# Performance across metrics

This notebook shows what a difference it can make when comparing different metrics

In [None]:
import apebench
import jax
import jax.numpy as jnp
import seaborn as sns
import matplotlib.pyplot as plt
from scipy import stats
import pandas as pd

RMSE is always a good choice because it is consistent with the L2 function norm!

In [None]:
REPORT_METRICS = ",".join(
    [
        # Normalized metrics, always a good starting point
        "mean_nRMSE",
        "mean_nMAE",
        "mean_nMSE",
        # Absolute metrics, be careful!
        "mean_RMSE",
        "mean_MAE",
        "mean_MSE",
        # Symmetric metrics: bounded range, nice!
        "mean_sRMSE",
        "mean_sMSE",
        "mean_sMAE",
        # Frequency range of the bandlimited initial condition
        "mean_fourier_nRMSE;0;5;0",
        "mean_fourier_RMSE;0;5;0",
        # Frequency range slightly above the bandlimited initial condition, caution!
        # Cannot use normalized metric because the reference is zero!
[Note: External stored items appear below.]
/-- Requests for `hpin` whose pin was granted at their service, in order (R296), and is not set yet: their tile must still be found
or land; of every context or of one. -/
def pinsComing (s : State) (arm : Nat) (ctx : Option Nat) : Nat :=
  (s.reqs.filter (fun r => r.ask == .hpin && r.acked && r.arm == arm && (r.phase == .wave || r.phase == .parked) &&
    (match ctx with | none => true | some c => r.ctx == c) &&
    ((tileAt? (armAt s arm) (r.line / 8)).bind (·.pin)).isNone)).length

/-- Whether a context may pin one more tile in an arm (R290, R296). -/
def pinAllowed (s : State) (arm ctx : Nat) : Bool :=
  let a := armAt s arm
  decide ((a.tiles.filter (fun t => t.pin.isSome)).length + pinsComing s arm none < 256) &&
  decide (ctxPins a ctx + pinsComing s arm (some ctx) < (occEntry a (occNumber a ctx)).pinlim)

/-- Policies that place a tile (R283). -/
def polMoves (r : Req) : Bool := r.pol == 0 || r.pol == 2

/-- A request for a tile that its home arm does not hold (R283, R294 to R299); the front has made sure of a motion-table entry
for those that cannot do without. -/
def placeAbsent (s : State) (arm : Nat) (r : Req) : State :=
  match r.ask with
  | .hdist _ | .hocc | .hunpin | .hdemote _ => setReply s r 24
  | .hpin =>
    if pinAllowed s arm r.ctx then startFetch s arm r 0 else setReply (updReq s r.id (fun r => { r with result := 1 })) r 24
  | .hpre slot => startFetch s arm r slot
  | _ =>
    if polMoves r && motionFree (armAt s arm) then startFetch s arm r (policySlot r.pol)
    else
      match r.ask with
      | .prefetch => setReply s r 24
      | _ => toMemory s r

/-- The slot to which a request sends a present tile, if it moves it (R283, R297, R298). -/
def moveTarget (r : Req) : Nat :=
  match r.ask with
  | .hpre slot => slot
  | .hpin => 0
  | .hdemote _ => 2047
  | _ => policySlot r.pol

/-- The slot at which a present tile would land now. -/
def landingSlot (a : ArmSt) (t : Tile) (target : Nat) : Nat := ((tileAt? (moveTile a t.tile target) t.tile).map (·.slot)).getD t.slot

/-- Requests in the order in which fronts served them (R282). -/
def servedOrder (rs : List Req) : List Req := sortBy (fun a b : Req => decide (a.served ≤ b.served)) rs

/-- The context that holds a tile pinned once the requests served for it so far have been performed (R296, R302). -/
def pinAfter (s : State) (arm : Nat) (t : Tile) : Option Nat :=
  (servedOrder (s.reqs.filter (fun r => r.arm == arm && r.phase == .wave && r.line / 8 == t.tile))).foldl (fun p r =>
    match r.ask with
    | .hunpin => if p = some r.ctx then none else p
    | .hpin => if p.isNone && r.acked then some r.ctx else p
    | _ => p) t.pin

/-- Whether a request makes a present tile at rest travel, or leave (R283, R296 to R298). A pinned tile stays, and so does one
that the wave finds in the clk of service where it would land (log 30). -/
def wouldMove (s : State) (arm : Nat) (r : Req) (t : Tile) : Bool :=
  let still := decide (t.slot < 32) && landingSlot (armAt s arm) t (moveTarget r) == t.slot
  ((pinAfter s arm t).isNone || (r.ask == .hpin && r.acked)) &&
  (match r.ask with
    | .hdemote out => out || !still
    | .hpre _ => !still
    | .hpin => (r.acked || pinAllowed s arm r.ctx) && !still
    | .hdist _ | .hunpin | .hocc => false
    | _ => polMoves r && !still)

/-- Set a tile that holds a motion-table entry travelling, now that its wave has found it (R285): it lands after one clk for
each 32 slots. A tile that is pinned or stands where it would land goes nowhere and gives up its entry. -/
def setOff (s : State) (arm tile target : Nat) : State :=
  let a := armAt s arm
  match tileAt? a tile with
  | none => s
  | some t =>
    let to_ := landingSlot a t target
    if t.pin.isSome || to_ == t.slot then endTravel s arm tile
    else
      let d := if to_ < t.slot then t.slot - to_ else to_ - t.slot
      afterClk (updArm s arm (fun a => updMotion a tile (fun m => { m with lead := 0 }))) (armDie arm) ((d + 31) / 32) 3
        (.tileLand arm tile)

/-- A performed request moves its tile by the entry that it has taken at its service (R285, R302). -/
def travelTo (s : State) (arm : Nat) (r : Req) (t : Tile) : State :=
  if leadsMotion (armAt s arm) r then setOff s arm t.tile (moveTarget r) else s

/-- A leaving tile's horizons are folded into its arm's (R177, R287). -/
def foldHorizons (s : State) (arm : Nat) (t : Tile) : State :=
  let lines := (List.range 8).map (fun i => localLine (8 * t.tile + i))
  updArm s arm (fun a => { a with evict := lines.foldl (fun m l => max m (mget 0 l s.horizons)) a.evict })

/-- A tile in motion leaves (R287): it drops its copies, then writes its dirty lines back; the bytes are those of the choice,
as every request served meanwhile is parked. One with neither is gone in this clk. -/
def leaveWork (s : State) (arm : Nat) (t : Tile) : State :=
  let dirty := t.lines.filter (fun p => p.2.dirty)
  let drops := (t.lines.map (fun p => (sharerSectors (armSector arm) p.2.sharers).map (fun x => (p.1, x)))).flatten
  let s1 := dirty.foldl (fun st p =>
    fillDram st (localLine p.1) (lineData s.mem (localLine p.1)) (mget 0 (localLine p.1) s.tags)) s
  let s2 := updArm s1 arm (fun a => updMotion a t.tile (fun m =>
    { m with kind := .leave (!dirty.isEmpty) (match m.kind with | .leave _ heir => heir | _ => 0), lead := 0 }))
  if !(drops.isEmpty) then drops.foldl (fun st p => sendUpdate st p.2 arm p.1 0 [] 0 true false 1) s2
  else if dirty.isEmpty then afterClk s2 (armDie arm) 0 3 (.tileLeaveComplete arm t.tile)
  else addDue { s2 with freeCount := s2.freeCount + 1 } (.ns (upNs s2 + dramNs s2)) 3 (.tileLeaveComplete arm t.tile)

/-- A tile leaves its slot without an insertion (R291, R298): it keeps the slot until it has left. -/
def startLeave (s : State) (arm tile : Nat) : State :=
  match tileAt? (armAt s arm) tile with
  | none => s
  | some t =>
    if inMotion (armAt s arm) tile then leaveWork s arm t
    else leaveWork (takeEntry s arm tile (.leave false 0) 0 0) arm t

/-- Whether a victim leaves in the clk in which it is chosen: a copy tile, or a clean home tile without copies (R287). -/
def leavesAtOnce (t : Tile) : Bool := t.copy || t.lines.all (fun p => !p.2.dirty && p.2.sharers == 0)

/-- A victim that leaves at once is gone, its horizons folded into the arm's (R177, R287). -/
def evictNow (s : State) (arm : Nat) (t : Tile) : State :=
  updArm (if t.copy then s else foldHorizons s arm t) arm (fun a => { dropTile a t.tile with removed := true })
Linear PDEs on
        # periodic BCs remain bandlimited
        "mean_fourier_RMSE;6;10;0",
        # All frequencies beyond
        "mean_fourier_RMSE;11;81;0",
        # How do the derivatives match?
        "mean_fourier_RMSE;0;5;1",
        "mean_fourier_RMSE;0;5;2",
        "mean_fourier_RMSE;0;81;1",
        "mean_fourier_RMSE;0;81;2",
        # Sobolev
        "mean_H1_RMSE",
    ]
)
CONFIGS = [
    {
        "scenario": "diff_adv",
        "task": "predict",
        "net": "Res;26;8;relu",  # 32'943 params, 16 receptive field per direction
        "start_seed": s,
        "num_seeds": 10,
        "report_metrics": REPORT_METRICS,
    }
    for s in [
        0,
    ]  # 10, 20, 30, 40]
    for (num_training_steps, unrolled_steps) in [
        (10_0, 5),
        # (50_000, 1),
        # (10_000, 1),
    ]
]

In [None]:
advection_scenario = apebench.scenarios.difficulty.Advection(
    report_metrics=REPORT_METRICS,
)

In [None]:
data, trained_nets = advection_scenario(
    task_config="predict",
    network_config="Res;26;8;relu",  # 32'943 params, 16 receptive field per direction
    train_config="one",  # one-step supervised learning
    num_seeds=10,
)

In [None]:
loss_data = apebench.melt_loss(data)
metric_data = apebench.melt_metrics(data, metric_name=REPORT_METRICS.split(","))

In [None]:
metric_data_further_flattened = pd.melt(
    metric_data,
    id_vars=apebench._utils.BASE_NAMES
    + [
        "time_step",
    ],
    value_vars=REPORT_METRICS.split(","),
    var_name="metric_name",
    value_name="metric_value",
)

In [None]:
# Lesson one: Know whether your metric is consistent with a norm or not!
sns.lineplot(
    metric_data_further_flattened,
    x="time_step",
    y="metric_value",
    hue="metric_name",
    hue_order=["mean_nRMSE", "mean_nMSE", "mean_nMAE"],
    estimator="median",
    errorbar=("pi", 50),
)
plt.ylim(0, 1)

In [None]:
# Lesson 2: Metric orders of magnitude can vary, so better use a normalized
# version
sns.lineplot(
    metric_data_further_flattened,
    x="time_step",
    y="metric_value",
    hue="metric_name",
    hue_order=["mean_RMSE", "mean_MSE", "mean_MAE"],
    estimator="median",
    errorbar=("pi", 50),
)

In [None]:
# Symmetric is also an option
sns.lineplot(
    metric_data_further_flattened,
    x="time_step",
    y="metric_value",
    hue="metric_name",
    hue_order=["mean_sRMSE", "mean_sMSE", "mean_sMAE"],
    estimator="median",
    errorbar=("pi", 50),
)

In [None]:
sns.lineplot(
    metric_data_further_flattened,
    x="time_step",
    y="metric_value",
    hue="metric_name",
    hue_order=[
        "mean_RMSE",
        "mean_fourier_RMSE;0;5;0",
        "mean_fourier_RMSE;6;10;0",
        "mean_fourier_RMSE;11;81;0",
    ],
    estimator="median",
    errorbar=("pi", 50),
)

In [None]:
sns.lineplot(
    metric_data_further_flattened,
    x="time_step",
    y="metric_value",
    hue="metric_name",
    hue_order=[
        "mean_fourier_RMSE;0;5;1",
        "mean_fourier_RMSE;0;5;2",
        "mean_fourier_RMSE;0;81;1",
        "mean_fourier_RMSE;0;81;2",
    ],
    estimator="median",
    errorbar=("pi", 50),
)
plt.yscale("log")